I do not mean to address here Brown’s actions. Rather, I want to note Thoreau’s ire, indeed, his fury at the various governments whose advocacy of slavery made necessary Brown’s acts. I want to address Thoreau’s thorough respect for the
character of John Brown, whose commitment to the oppressed was total. I know that there have been a few heroes in the land, but no man has ever stood up in America for the dignity of human nature so devotedly, persistently, and so effectively as this man.” Thoreau does not condone Brown’s act, but neither does he condemn it. Rather, Thoreau accuses the rest of us of ignorance and cowardice: “Prominent and influential editors, accustomed to deal with politicians, men of an infinitely lower grade, say, in their ignorance, that [Brown] acted “on the principle of revenge.” They do not know the man. They must enlarge themselves to conceive of him . . . they have got to conceive of a man of
ideas and of
principle, hard as it may be for them . . . of a man who did not wait till he was personally interfered with or thwarted in some harmless business before he gave his life to the cause of the oppressed.” The baseness of the media and politicians is no less offensive today than in Thoreau’s time. I am no less appalled, and no less ashamed of my government officials and my own helplessness.

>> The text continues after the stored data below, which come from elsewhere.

-- ==== Sys2Proof/Tests/Slice0.lean ====
section
/-! SUPPORT. Tests: the checks of WellFormed refuse what they are for, and for every statement with hypotheses concrete states and operands
that meet them, clause by clause; and worked examples of the spec. -/

namespace Sys2Proof.Tests

open Sys2Proof Sys2Proof.Machine

set_option Elab.async false

/-- Headers of commands to the package, a die, a region, a port. -/
def hG : CmdHdr := {}
def hD (d : Nat) : CmdHdr := { scope := 1, die := d }
def hR (r : Nat) : CmdHdr := { scope := 2, die := r / 4, region := r }
def hP (p : Nat) : CmdHdr := { scope := 3, die := dieOfPort p, region := if p < 512 then p / 64 else 0, port := p }

/-- The state after reset, and with one part of it changed. -/
def r0 : State := State.reset
def clk (f : Clock → Clock) : State := { r0 with clock := f r0.clock }
def pow (f : Power → Power) : State := { r0 with power := f r0.power }
def pt (p : Nat) (f : Port → Port) : State := modPort r0 p f

/-- s with uplink u in Hyith mode and its link up. -/
def hyp (s : State) (u : Nat) : State :=
  modPort s (512 + u) fun p => { p with set := { p.set with w0 := 0x242 }, link := { p.link with up := true } }

/-- Whether a command is accepted. -/
def accB (s : State) (op : Nat) (h : CmdHdr) (w : List Word) : Bool :=
  coresFree s && canTake s h && targetAgrees h && h.devno == s.sys.devno && (headerTests s h op w).isNone &&
    decide (h.txn = true → (findTxn s h h.txid false).isSome = true) && !(busy s h (unitsIn s op h w)) && (stoppedTarget s op h w).isNone

theorem acc {s : State} {op : Nat} {h : CmdHdr} {w : List Word} (a : accB s op h w = true) : Accepted s op h w := by
  constructor <;> simp_all [accB, coresFree]
  intro e
  simp_all

theorem solo {s : State} {op : Nat} {h : CmdHdr} {w : List Word} (a : accB s op h w = true) (b : h.txn = false) : Solo s op h w :=
  ⟨acc a, b⟩

/-- Whether the first transaction is the one that a command formed on its own, due at c, and its target runs then. -/
def dueB (s : State) (op : Nat) (h : CmdHdr) (w : List Word) (c : Nat) : Bool :=
  let u := settleAxes (atNs s c) c
  coresUp s && (stoppedTarget u op h w).isNone && !(leads u op h) &&
    s.txns.head?.any fun t => t.id == 0 && t.rollback.isNone && t.commit == some (c, h) &&
      t.members.head?.any fun m => m.op == op && m.h == h && m.w == w && !m.lost && !m.applied

theorem due {s : State} {op : Nat} {h : CmdHdr} {w : List Word} {c : Nat} (a : dueB s op h w c = true) :
    OwnDue s op h w c (settleAxes (atNs s c) c) := by
  simp only [dueB, Bool.and_eq_true, Bool.not_eq_true', Option.isNone_iff_eq_none, Option.any_eq_true] at a
  have f : partnerDoes (settleAxes (atNs s c) c) (leads (settleAxes (atNs s c) c) op h) = (settleAxes (atNs s c) c, true) := by
    rw [a.1.2]; rfl
  refine ⟨a.1.1.1, ?_, by rw [f], by rw [f], a.1.1.2⟩
  have b := a.2
  cases ht : s.txns with
  | nil => simp [ht] at b
  | cons t r =>
    cases hm : t.members with
    | nil => simp [ht, hm] at b
    | cons m l =>
      refine ⟨t, m, l, ?_, ?_⟩ <;> simp_all

/-- s with command op on its own waiting for its instant, 20,000 ns. -/
def ownRun (s : State) (op : Nat) (h : CmdHdr) (w : List Word) : State :=
  { s with txns := [{ id := 0, pcie := true, path := .pcie, opened := 0, expires := 0, commit := some (20000, h),
                       members := [{ op := op, h := h, w := w, st := 0, held := [] }] }] }

/-! ### Ill-formed commands and events are refused -/

/-- The header checks of every command. -/
theorem test_wf_refuses_headers :
    (([
      .idQuery,
      .echo,
      .clockQuery,
      .reedTrim,
      .clkoutSet,
      .parkSet,
      .resetIssue,
      .standbyEnter,
      .portQuery,
      .portSet,
      .portSleep,
      .portWake,
      .laneSet,
      .laneRecal,
      .portCountRead,
      .portReset,
      .timeQuery,
      .timeSourceSet,
      .timeStepPermit,
      .timeRateSet,
      .timeLinkSet,
      .timePortSet,
      .pulseSet,
      .pulseStop,
      .pinRouteSet,
      .captureSet,
      .tsringSet,
      .valveQuery,
      .valveSet,
      .valveWrite,
      .valveRead,
      .valveStart,
      .valveSwap,
      .valveStop,
      .preemptSet,
      .preemptQuery,
      .courseQuery,
      .courseSet,
      .bondWrite,
      .frameSet,
      .safeImageWrite,
      .courseStart,
      .courseSwap,
      .courseSafe,
      .courseResume,
      .courseStop,
      .courseLineSet,
      .axisQuery,
      .axisSet,
      .reflexSet,
      .reflexArm,
      .axisStart,
      .axisQstop,
      .axisOff,
      .segWrite,
      .digestQuery,
      .flowQuery,
      .flowAdd,
      .flowWrite,
      .flowDelete,
      .flowPortSet,
      .flowLatentSet,
      .flowRecovReset,
      .flowCountRead,
      .flowTableQuery,
      .queueQuery,
      .queueWrite,
      .queueFlush,
      .serviceSet,
      .portShapeSet,
      .bufferSet,
      .ingressSet,
      .bufferQuery,
      .twinQuery,
      .twinSet,
      .twinLead,
      .twinFollow,
      .twinHandover,
      .twinSync,
      .twinOff,
      .faultQuery,
      .faultSet,
      .faultClear,
      .faultnSet,
      .lsoSet,
      .secQuery,
      .imageStage,
      .imageVerify,
      .imageActivate,
      .attest,
      .rollbackAdvance,
      .traceSet,
      .traceQuery,
      .archiveSet,
      .archiveQuery,
      .sysQuery,
      .sysSet,
      .sysRouteSet,
      .sysRootReturn,
      .hyithQuery,
      .txnOpen,
      .txnCommit,
      .txnAbort,
      .txnQuery] : List (CmdHdr → List Word → Instr)).all
      fun c => !(c { scope := 4 } []).wf && (c {} []).wf) = true := by decide +kernel

theorem test_wf_refuses_0 :
    ([
      .idQuery { scope := 4 } [],
      .idQuery { die := 4 } [],
      .idQuery { region := 8 } [],
      .idQuery { port := 1024 } [],
      .idQuery { txid := 256 } [],
      .idQuery { devno := 262144 } [],
      .idQuery { path := .mgmt 520 0 [] } [],
      .idQuery { path := .hyith 8 0 } [],
      .idQuery { path := .hyith 0 262144 } [],
      .echo {} (List.replicate 4092 0),
      .txnCommitApply 256,
      .txnRollback 0,
      .txnRollback 256,
      .txnExpired 0,
      .txnExpired 256,
      .cmdFifoWrite 0x100000 [] false false,
      .cmdFifoWriteMode1 0x100000 [] false,
      .hyithCommandSend 8,
      .creditReceive 8 (List.replicate 14 0),
      .creditReceive 0 [],
      .registerWrite 0x4000000 0 0,
      .capNsRead 4,
      .digestLoRead 8,
      .counterLoRead 0x4000000,
      .counterLoRead 1,
      .rcRead 0x4000000,
      .rcRead 1,
      .tsTailWrite 520 0,
      .segPutDb 8 0,
      .stagingWrite 0x800000 [] false,
      .faultStickyW1c (.port 520) 0,
      .moverSetWrite 64 0 0,
      .moverSetWrite 0 1 0,
      .moverSetWrite 0 28 0,
      .moverGo 64 0,
      .moverAbort 64,
      .moverClear 64,
      .ringCfgWrite 2 0 0 0,
      .ringCfgWrite 0 4 0 0] : List Instr).all (fun i => !i.wf) = true := by decide +kernel

theorem test_wf_refuses_1 :
    ([
      .ringCfgWrite 0 0 12 0,
      .crRdWrite 2 0 0,
      .crRdWrite 0 4 0,
      .moverBurstIssue 2,
      .moverBurstComplete 64 false [],
      .moverListFetch 64 false false (List.replicate 4 0),
      .moverListFetch 0 false false [],
      .moverRecordWrite 64,
      .moverHandover 64,
      .timeWordSend 8,
      .timeWordReceive 8 (List.replicate 14 0) 0,
      .timeWordReceive 0 [] 0,
      .echoReceive 8 (List.replicate 14 0),
      .echoReceive 0 [],
      .epochReceive 8 (List.replicate 14 0),
      .epochReceive 0 [],
      .markReceive 8 (List.replicate 14 0) 0,
      .markReceive 0 [] 0,
      .rootReceive 8 (List.replicate 14 0),
      .rootReceive 0 [],
      .captureEdge 4 false 0,
      .pulseEdge 32,
      .digestPublish 8 0,
      .courseBoundary 512 0,
      .courseBuildStart 512 0 0,
      .courseBuildStart 0 4 0,
      .courseLaunch 512 0 0,
      .courseLaunch 0 4 0,
      .brickReceive 512 0,
      .brickReceive 0 256,
      .arrClose 512 0 0,
      .arrClose 0 4 0,
      .axisDecisionInstant 16384 0,
      .axisBoundary 16384 0,
      .segmentFetch 16384 false,
      .valveEntryBoundary 520 0 0,
      .valveEntryBoundary 0 0 4096,
      .valveSwapInstant 520,
      .valveStopInstant 520,
      .verifyTimeout 520] : List Instr).all (fun i => !i.wf) = true := by decide +kernel

theorem test_wf_refuses_2 :
    ([
      .mpacketReceive 520 0 .verify,
      .frameReceive 520 0 [] false,
      .cutThroughDecision 520 0 [],
      .egressSelect 520,
      .frameTransmitEnd 520,
      .spillReadback 262144,
      .sweepVisit (.queue 262144),
      .sweepPassEnd 2,
      .pauseReceive 520,
      .pfcReceive 520,
      .pauseTimerExpire 520 0,
      .pauseTimerExpire 0 8,
      .pauseWd 520 0,
      .pauseWd 0 8,
      .pauseRefresh 520 0,
      .pauseRefresh 0 8,
      .linkStateChange 520 false false,
      .inBandControlWord 520 0 false false,
      .inBandControlWord 0 4 false false,
      .laneAlignLoss 136,
      .recalDone 136 false,
      .recalRetry 136,
      .pcsRestartDone 520,
      .ddrAlert 2 false,
      .ddrEventn 2 false,
      .faultSourceFire (.port 520) 0 0 false,
      .faultSourceFire .package 17 0 false,
      .faultSourceFire .package 0 7 false,
      .faultWindowClose (.port 520) 0,
      .faultWindowClose .package 17,
      .quarantineSquelch 512,
      .reactionRegionReset 8,
      .resetMaskEnd (.port 520),
      .clockTrip 10,
      .meterGateEnd [],
      .resetBegin (.port 520),
      .resetRelease (.port 520),
      .unparkDone (.port 520),
      .breathWordReceive 8 (List.replicate 14 0) 0,
      .breathWordReceive 0 [] 0] : List Instr).all (fun i => !i.wf) = true := by decide +kernel

theorem test_wf_refuses_3 :
    ([
      .twinFrameReceive 8 0 [],
      .twinFrameSend 8,
      .digestBlockReceive 8 (List.replicate 14 0),
      .digestBlockReceive 0 [],
      .followerArrClose 512 0 0,
      .followerArrClose 0 4 0,
      .handoverReceive 8 (List.replicate 14 0),
      .handoverReceive 0 [],
      .traceRecordWrite 2,
      .traceGap 2,
      .courseHoldStart 512 0 0,
      .courseHoldStart 0 4 0,
      .completerAbortRead 1 0 0,
      .railRestored (.port 520) 0,
      .railRestored .package 7,
      .faultWindowClose (.region 8) 0,
      .faultWindowClose (.die 2) 0,
      .resetBegin (.region 8),
      .resetBegin (.die 2),
      .sweepVisit (.flow 1048576),
      .sweepVisit (.service 520 0),
      .sweepVisit (.service 0 8),
      .sweepVisit (.portShaper 520)] : List Instr).all (fun i => !i.wf) = true := by decide +kernel

theorem test_wf_allows :
    ([.idQuery {} [], .valveStop (hP 519) [], .bootStart, .txnCommitApply 0, .txnRollback 255, .frameReceive 519 0 [] false] : List Instr).all
      (fun i => i.wf) = true := by decide +kernel

/-! ### The spec's worked examples -/

/-- The nine bytes "123456789". -/
def digits9 : List Byte := [0x31, 0x32, 0x33, 0x34, 0x35, 0x36, 0x37, 0x38, 0x39]

/-- The check value of the CRC-16 of 03_courses.md, after R90. -/
theorem test_crc16_check_value : crc16 digits9 = 0x29B1 := by decide +kernel

/-- The check value of CRC32C in 06_streams_redundancy.md, after R175. -/
theorem test_crc32c_check_value : crc32c digits9 = 0xE3069283 := by decide +kernel

/-- The register block of P300, 01_architecture.md. -/
theorem test_port_block_p300 : portBase 300 = 0x0213C000 ∧ dieOfPort 300 = 1 := by decide +kernel

/-- The samples of the example after R62, 02_time.md: D 500 ns, offset 37 ns, and 39 ns with A = 4 ns. -/
theorem test_link_sample :
    linkSample (1000 * 65536) (1537 * 65536) (2000 * 65536) (2463 * 65536) 0 = (500 * 65536, 37 * 65536) ∧
    (linkSample (1000 * 65536) (1537 * 65536) (2000 * 65536) (2463 * 65536) (4 * 65536)).2 = 39 * 65536 := by decide +kernel

/-- The first leading edge of the example after R69, 02_time.md: k = 4. -/
theorem test_pulse_first_edge : firstAt 1000000000000 1000000 (1000003400000 + 1000) = (1000004000000, 4) := by decide +kernel

/-- The swap of the example after R107, 03_courses.md: k = 17. -/
theorem test_swap_boundary : firstAt 1000000000000 62500 (1000001000000 + 4000) = (1000001062500, 17) := by decide +kernel

/-- The segment of the example after R125, 04_trajectory.md. -/
def calender : List Int := [21474836480000, 51540896042189, -3221225472000, 171798691840, 0, 0]

theorem test_segment_evaluation : evalSeg calender 1953125 = (21575490005862, 51528315096269, -6440437678080, 0) := by decide +kernel

/-- Its recipe writes 5,023, 191,958, -1,500 and 0x000F. -/
theorem test_recipe :
    recipeWrites [(0x0009, 0x10000), (0x408A, 0x10000), (0x0103, 0x10000), (0x0144, 0x000F)] 21575490005862 51528315096269 (-6440437678080) 0 =
      ([(0, le 4 0x139F), (4, le 4 0x2EDD6), (8, le 2 0xFA24), (10, le 2 0x000F)], 0) := by decide +kernel

/-- The quick stop of the example after R135, 04_trajectory.md: at T the axis stands still at 121,920 counts. -/
theorem test_quick_stop :
    let q := profileFrom 0 0 (600000 * 2 ^ 32) (120000 * 2 ^ 32) (48000 * 2 ^ 32)
    q.t = 80000000 ∧ (runProfile (600000 * 2 ^ 32) 80000000 4 q).1 = (121920 * 2 ^ 32, 0, 0, 0) ∧
    (runProfile (600000 * 2 ^ 32) 80000000 4 q).2.1 = true := by decide +kernel

/-- The tokens of the example after R189, 06_streams_redundancy.md. -/
theorem test_policer_tokens :
    creditOf 20000000 = 655 ∧ (refreshB { tokens := 384000, last := 1000 } 655 3000 1012).tokens = 391860 ∧
    (refreshB { tokens := 7860, last := 1012 } 655 3000 1024).tokens = 15720 := by decide +kernel

/-- The tokens of the example after R211, 07_queues_shaping.md. -/
theorem test_shaper_tokens :
    creditOf 100000000 = 3277 ∧ (refreshB { tokens := 640000, last := 100 } 3277 4000 112).tokens = 679324 ∧
    (refreshB { tokens := -10028, last := 136 } 3277 4000 140).tokens = 3080 := by decide +kernel

/-- The credit of the example after R317, 11_mover.md: burst 1 at CORE cycle 103. -/
theorem test_mover_credit : creditCycle { act := { ctrl := 0x09810000 } } 256 = 103 := by decide +kernel

/-- The gates of P17 in the example after R167, 05_valves_preemption.md: the spans of its eight entries. -/
def p17 : Port :=
  { link := { up := true, speed := 2 }
    list0 := { len := 8, entries := [(0, { w0 := 0x7F000708 }), (1, { w0 := 0x80000640, w1 := 1 }), (2, { w0 := 0x7F003C60 }),
      (3, { w0 := 0x7F000478, w1 := 1 }), (4, { w0 := 0x40002710, w1 := 1 }), (5, { w0 := 0x7F0039D0 }),
      (6, { w0 := 0x800003E8, w1 := 1 }), (7, { w0 := 0x7F00413C })] }
    valve := { state := 2, list := 0, vbase := 0, vct := 62500 } }

theorem test_valve_gates :
    let o (c t0 t1 : Nat) : Bool := openThrough p17 c (t0 * qPerNs) (t1 * qPerNs)
    o 2 500 1076 = true ∧ o 6 136 1800 = true ∧ o 6 137 1801 = false ∧
    o 6 20000 30000 = true ∧ o 2 20000 20001 = false := by decide +kernel

/-- Short time of the example after R46, 02_time.md: at 10.5 s it is 1,910,065,408. -/
theorem test_short_time : shortNs { r0 with time := { r0.time with units := 10500000000 * 2 ^ 41 } } = 1910065408 := by
  decide +kernel

/-! ### Pins (R404, R409, R410) -/

/-- A package with RSTn held low, its LSO commanded and LEAD_OUTn pulled. -/
def pinLow : State := { r0 with
  power := { r0.power with pinHeld := true }, safety := { r0.safety with lsoDrive := 1 }, twin := { r0.twin with claimOut := true } }

theorem test_pins_reset : lsoPin pinLow 0 = .highZ ∧ leadPin pinLow = .highZ ∧ faultnPin pinLow = .low ∧ lanePin pinLow 0 = .highZ := by
  decide +kernel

Thoreau was indignant that a man of principle, a man whose abhorrence of slavery and hatred of the slaveholder led him to extreme measures, could be so little understood in a country begun with the Declaration of Independence and the Constitution. He was disgusted by the complete moral failure of seemingly everyone in the United States—including himself—at this crucial moment in our history. We live even now in debased times.
I’ve been thinking of George W. Bush again, and I am shocked at the abysmally low moral and intellectual quality of the President and his administration. And for some reason, I recalled John F. Kennedy’s quip in 1962 during the White House dinner he hosted for Nobel Prize winners. In his talk, Kennedy said that in that moment, in that White House dining room “sat probably the greatest concentration of talent and genius in this house except for perhaps those times when Thomas Jefferson ate alone.”
What I hear in Kennedy’s remark is an appreciation of intelligence, of intellect, of culture, and of history. Kennedy’s irony even suggests an awareness of some of Jefferson’s serious flaws which have become all too evident in the more recent years. But Kennedy’s appreciation of the achievement of the guests in that room, and his connection of that achievement to the work and personality of one of our iconic leaders, whose
intellect is given focus, reflects tragically on the serious decline in America’s promise during the Bush administration when the reading of a book is a laughable event, and a sure sign of treason and liberal leanings.
“At any rate,” Thoreau writes, “I do not think it is sane to spend one’s whole life talking or writing about this matter, and I have not done so. A man may have other affairs to attend to.” I go now to other affairs.